Waited on Mr. Gridley for his Opinion of my Declaration Lambard v. Tirrell, and for his Advice, whether to enter the Action or not.1 He 158says the Declaration is bad and the Writ, if Advantage is taken, will abate.
For It is a Declaration on a Parol Lease, not on a Deed, and therefore the Lessee’s Occupancy ought to be sett forth very exactly, for it is his Occupancy, not any Contract, that supports the Action.—You have declared, that Defendant by Virtue of the Demise, into the Tenements, entered, and the same Premises had, held and occupied. But you have not declared when he entered, nor how long he occupied. He might enter, and remove again from the Premises in 3 months, for ought appears on this Declaration. You have taken this Declaration from a Precedent of Lillies. But Lilly and Mallorry are not Authorities, Coke and Rastall are, and in them, the Distinction is taken between a Declaration on a Lease Parol, and one on a Deed, an Indenture. In a Declaration on an Indenture, it is not necessary to set forth when the Defendant entered nor how long he held: because by the Indenture he had a Right to enter and occupy, if he would, but whether he occupied, or not, he has indented to pay the Rent, when the time is out: But in a Declaration, on a Parol Lease, it is necessary to set forth, both when he entered and how long he stayed, because the Occupancy is the Cause and foundation of the Action. Besides you have not alledged that the Rent was to be yeilded and payd upon Demand, and this would abate the Writ.—Mr. Gridley sent me to Otis’s office to examine in Viners Abrigment, under the Title Rent, and in the Entries, i.e. Lilly, Mallorry, Coke, and Rastal, under the Title Debt, for some Authority to decide the Point whether the Exception was fatal, or not. I could find nothing in Viner, Lilly, or Mallorry, but Mr. Gridley shewed me in Coke and Rastall the Distinction taken between a Declaration on a Parol and on a Written Lease.

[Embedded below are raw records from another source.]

/-- The direct offset of A0 to A3 (R340). -/
def Dec.moffs (c : Ctx) : Dec MemRef :=
  match c.asz with
  | .d32 => do pure { seg := c.seg, addr := .direct32 (← Dec.dword) }
  | _ => do pure { seg := c.seg, addr := .direct16 (← Dec.word) }

/-- A ModR/M byte and its r/m operand. -/
def Dec.modrm (c : Ctx) : Dec (ModRm × Rm) := do
  let m := ModRm.ofByte (← Dec.byte)
  pure (m, ← Dec.rm c m)

/-- A ModR/M byte whose operand must be memory. -/
def Dec.modmem (c : Ctx) : Dec (ModRm × MemRef) := do
  let m := ModRm.ofByte (← Dec.byte)
  pure (m, ← Dec.mem c m)

/-- The width a byte opcode's w bit selects (R323). -/
def widthOf (c : Ctx) (b : Byte) : Width := if b.getLsbD 0 then c.osz else .b8

/-- Group 1 and opcodes 00 to 3D: the operation in bits 5:3 (R344, R346). -/
def aluOf (n : BitVec 3) (f : AluForm) : Instr :=
  match n.toNat with
  | 0 => .add f | 1 => .or f | 2 => .adc f | 3 => .sbb f | 4 => .and f | 5 => .sub f | 6 => .xor f | _ => .cmp f

/-- Group 2 (R346): digit /6 is blank. -/
def shiftOf (n : BitVec 3) (f : ShiftForm) : Dec Instr :=
  match n.toNat with
  | 0 => pure (.rol f) | 1 => pure (.ror f) | 2 => pure (.rcl f) | 3 => pure (.rcr f)
  | 4 => pure (.shl f) | 5 => pure (.shr f) | 6 => throw .undefinedGroup | _ => pure (.sar f)

/-- The sixteen conditional jumps (R344, R345). -/
def jccOf (n : BitVec 4) (t : RelForm) : Instr :=
  match n.toNat with
  | 0 => .jo t
  | 1 => .jno t
  | 2 => .jb t
  | 3 => .jae t
  | 4 => .je t
  | 5 => .jne t
  | 6 => .jbe t
  | 7 => .ja t
  | 8 => .js t
  | 9 => .jns t
  | 10 => .jp t
  | 11 => .jnp t
  | 12 => .jl t
  | 13 => .jge t
  | 14 => .jle t
  | _ => .jg t

/-- The sixteen SETcc (R345). -/
def setccOf (n : BitVec 4) (rm : Rm) : Instr :=
  match n.toNat with
  | 0 => .seto rm
  | 1 => .setno rm
  | 2 => .setb rm
  | 3 => .setae rm
  | 4 => .sete rm
  | 5 => .setne rm
  | 6 => .setbe rm
  | 7 => .seta rm
  | 8 => .sets rm
  | 9 => .setns rm
  | 10 => .setp rm
  | 11 => .setnp rm
  | 12 => .setl rm
  | 13 => .setge rm
  | 14 => .setle rm
  | _ => .setg rm

/-- BT, BTS, BTR, BTC by the low two bits of their group digit (R346). -/
def btOf (n : BitVec 2) (f : BtForm) : Instr :=
  match n.toNat with
  | 0 => .bt f | 1 => .bts f | 2 => .btr f | _ => .btc f

/-- The attributes a string instruction is decoded with. -/
def strAttr (c : Ctx) : StrAttr := { asz := c.asz, seg := c.seg, rep := c.rep }

/-- The 16-bit form or the 32-bit form by the operand size. -/
def bySize (c : Ctx) (i16 i32 : Instr) : Instr := if c.osz = .d32 then i32 else i16

/-- Opcodes 00 to 3D with low bits 0 to 5 (R344). -/
def decodeAlu (c : Ctx) (b : Byte) : Dec Instr := do
  let op := aluOf (b.extractLsb' 3 3)
  let w := widthOf c b
  match (b.extractLsb' 1 2).toNat with
  | 0 => let (m, rm) ← Dec.modrm c
         pure (op (.rmReg w rm (Reg.ofCode m.reg)))
  | 1 => let (m, rm) ← Dec.modrm c
         pure (op (.regRm w (Reg.ofCode m.reg) rm))
  | _ => pure (op (.accImm w (← Dec.imm w)))

/-- Group 3: F6 and F7 (R346). DESIGN CHOICE: the blank digit /1 is undefined before an immediate is fetched (log 46). -/
def decodeGrp3 (c : Ctx) (w : Width) : Dec Instr := do
  let (m, rm) ← Dec.modrm c
  match m.reg.toNat with
  | 0 => pure (.test (.rmImm w rm (← Dec.imm w)))
  | 1 => throw .undefinedGroup
  | 2 => pure (.not w rm)
  | 3 => pure (.neg w rm)
  | 4 => pure (.mul w rm)
  | 5 => pure (.imul (.acc w rm))
  | 6 => pure (.div w rm)
  | _ => pure (.idiv w rm)

/-- Group 4: FE (R346). -/
def decodeGrp4 (c : Ctx) : Dec Instr := do
  let (m, rm) ← Dec.modrm c
  match m.reg.toNat with
  | 0 => pure (.inc (.rm .b8 rm))
  | 1 => pure (.dec (.rm .b8 rm))
  | _ => throw .undefinedGroup

/-- A far pointer in memory, for group 5 /3 and /5 (R341). -/
def farMem (w : Width) : Rm → Dec FarForm
  | .mem m => pure (.mem w m)
  | .reg _ => throw .memoryRequired

/-- Group 5: FF (R346). -/
def decodeGrp5 (c : Ctx) : Dec Instr := do
  let (m, rm) ← Dec.modrm c
  let w := c.osz
  match m.reg.toNat with
  | 0 => pure (.inc (.rm w rm))
  | 1 => pure (.dec (.rm w rm))
  | 2 => pure (.call (.rm w rm))
  | 3 => pure (.callFar (← farMem w rm))
  | 4 => pure (.jmp (.rm w rm))
  | 5 => pure (.jmpFar (← farMem w rm))
  | 6 => pure (.push (.rm w rm))
  | _ => throw .undefinedGroup

/-- Group 6: 0F 00 (R346). -/
def decodeGrp6 (c : Ctx) : Dec Instr := do
  let (m, rm) ← Dec.modrm c
  match m.reg.toNat with
  | 0 => pure (.sldt rm)
  | 1 => pure (.str rm)
  | 2 => pure (.lldt rm)
  | 3 => pure (.ltr rm)
  | 4 => pure (.verr rm)
  | 5 => pure (.verw rm)
  | _ => throw .undefinedGroup

/-- The memory operand of group 7 /0 to /3 (R341). -/
def memOf : Rm → Dec MemRef
  | .mem m => pure m
  | .reg _ => throw .memoryRequired

/-- Group 7: 0F 01 (R346). -/
def decodeGrp7 (c : Ctx) : Dec Instr := do
  let (m, rm) ← Dec.modrm c
  match m.reg.toNat with
  | 0 => pure (.sgdt c.osz (← memOf rm))
  | 1 => pure (.sidt c.osz (← memOf rm))
  | 2 => pure (.lgdt c.osz (← memOf rm))
  | 3 => pure (.lidt c.osz (← memOf rm))
  | 4 => pure (.smsw rm)
  | 6 => pure (.lmsw rm)
  | _ => throw .undefinedGroup

/-- Group 8: 0F BA (R346). DESIGN CHOICE: a blank digit (/0 to /3) is undefined before its Ib is fetched, unlike those of C0, C1,
C6 and C7 (R325 steps 5 and 7; log 46). -/
def decodeGrp8 (c : Ctx) : Dec Instr := do
  let (m, rm) ← Dec.modrm c
  if m.reg.getLsbD 2 then
    pure (btOf (m.reg.extractLsb' 0 2) (.imm c.osz rm (← Dec.byte)))
  else throw .undefinedGroup

/-- The segment register of a reg field (R330). -/
def sregOf (n : BitVec 3) : Dec SReg :=
  match SReg.ofCode n with
  | some sr => pure sr
  | none => throw .badRegister

/-- The two-byte map, second byte below 80 (R345). -/
def decodeTwoLow (c : Ctx) (b : Byte) : Dec Instr :=
  match b.toNat with
  | 0x00 => decodeGrp6 c
  | 0x01 => decodeGrp7 c
  | 0x02 => do let (m, rm) ← Dec.modrm c; pure (.lar c.osz (Reg.ofCode m.reg) rm)
  | 0x03 => do let (m, rm) ← Dec.modrm c; pure (.lsl c.osz (Reg.ofCode m.reg) rm)
  | 0x06 => pure .clts
  | 0x20 => do let m := ModRm.ofByte (← Dec.byte); pure (.movFromCr m.reg (Reg.ofCode m.rm))
  | 0x21 => do let m := ModRm.ofByte (← Dec.byte); pure (.movFromDr m.reg (Reg.ofCode m.rm))
  | 0x22 => do let m := ModRm.ofByte (← Dec.byte); pure (.movToCr m.reg (Reg.ofCode m.rm))
  | 0x23 => do let m := ModRm.ofByte (← Dec.byte); pure (.movToDr m.reg (Reg.ofCode m.rm))
  | 0x24 => do let m := ModRm.ofByte (← Dec.byte); pure (.movFromTr m.reg (Reg.ofCode m.rm))
  | 0x26 => do let m := ModRm.ofByte (← Dec.byte); pure (.movToTr m.reg (Reg.ofCode m.rm))
  | _ => throw .undefinedOpcode

/-- The two-byte map, second byte from A0 (R345). -/
def decodeTwoHigh (c : Ctx) (b : Byte) : Dec Instr :=
  match b.toNat with
  | 0xA0 => pure (.push (.sreg c.osz .fs))
  | 0xA1 => pure (.pop (.sreg c.osz .fs))
  | 0xA3 => do let (m, rm) ← Dec.modrm c; pure (.bt (.reg c.osz rm (Reg.ofCode m.reg)))
  | 0xA4 => do let (m, rm) ← Dec.modrm c; pure (.shld (.imm c.osz rm (Reg.ofCode m.reg) (← Dec.byte)))
  | 0xA5 => do let (m, rm) ← Dec.modrm c; pure (.shld (.cl c.osz rm (Reg.ofCode m.reg)))
  | 0xA8 => pure (.push (.sreg c.osz .gs))
  | 0xA9 => pure (.pop (.sreg c.osz .gs))
  | 0xAB => do let (m, rm) ← Dec.modrm c; pure (.bts (.reg c.osz rm (Reg.ofCode m.reg)))
  | 0xAC => do let (m, rm) ← Dec.modrm c; pure (.shrd (.imm c.osz rm (Reg.ofCode m.reg) (← Dec.byte)))
  | 0xAD => do let (m, rm) ← Dec.modrm c; pure (.shrd (.cl c.osz rm (Reg.ofCode m.reg)))
  | 0xAF => do let (m, rm) ← Dec.modrm c; pure (.imul (.reg c.osz (Reg.ofCode m.reg) rm))
  | 0xB2 => do let (m, a) ← Dec.modmem c; pure (.lss c.osz (Reg.ofCode m.reg) a)
  | 0xB3 => do let (m, rm) ← Dec.modrm c; pure (.btr (.reg c.osz rm (Reg.ofCode m.reg)))
  | 0xB4 => do let (m, a) ← Dec.modmem c; pure (.lfs c.osz (Reg.ofCode m.reg) a)
  | 0xB5 => do let (m, a) ← Dec.modmem c; pure (.lgs c.osz (Reg.ofCode m.reg) a)
  | 0xB6 => do let (m, rm) ← Dec.modrm c; pure (.movzx c.osz (Reg.ofCode m.reg) .b8 rm)
  | 0xB7 => do let (m, rm) ← Dec.modrm c; pure (.movzx c.osz (Reg.ofCode m.reg) .w16 rm)
  | 0xBA => decodeGrp8 c
  | 0xBB => do let (m, rm) ← Dec.modrm c; pure (.btc (.reg c.osz rm (Reg.ofCode m.reg)))
  | 0xBC => do let (m, rm) ← Dec.modrm c; pure (.bsf c.osz (Reg.ofCode m.reg) rm)
  | 0xBD => do let (m, rm) ← Dec.modrm c; pure (.bsr c.osz (Reg.ofCode m.reg) rm)
  | 0xBE => do let (m, rm) ← Dec.modrm c; pure (.movsx c.osz (Reg.ofCode m.reg) .b8 rm)
  | 0xBF => do let (m, rm) ← Dec.modrm c; pure (.movsx c.osz (Reg.ofCode m.reg) .w16 rm)
  | _ => throw .undefinedOpcode

/-- The two-byte map (R345). -/
def decodeTwo (c : Ctx) (b : Byte) : Dec Instr :=
  if b < 0x80 then decodeTwoLow c b
  else if b < 0x90 then do pure (jccOf (b.extractLsb' 0 4) (.rel c.osz (← Dec.imm c.osz)))
  else if b < 0xA0 then do let (_, rm) ← Dec.modrm c; pure (setccOf (b.extractLsb' 0 4) rm)
  else decodeTwoHigh c b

G. says, that an Indenture for the Year 1758, att a certain Rent; and the Lessees Continuance in the House, and the Lessors Permission to continue in the House, thro the Year 1759 without any new Indenture, or any Contract or Conversation about any Rent, is presumptive Evidence, that Each Party intended, the Rent should continue the same. The Lessees Continuance, in the House, without taking the Pains of going to the Lessor, to treat about new Terms, is sufficient Evidence of his Satisfaction with the old Terms and of his Consent to pay the old Rent. And the Lessors Permission of his Tenant to continue in the House, without taking the Pains to make a new Contract, is sufficient Evidence of his satisfaction with the old Terms, and of his Consent that they should continue.
JA’s client, the plaintiff, recovered £9 6s. 8d. as a result of this action in the Inferior Court; the defendant appealed to the Superior Court at its Feb. 1761 term, but did not prosecute, and judgment was affirmed (Superior Court of Judicature, Records, 1760–1762, fol. 177). The bills of costs in both courts, in JA’s hand, are in Suffolk County Court House, Early Court Files, &c., No. 81586. See JA’s argument under second entry of 17 Oct., below.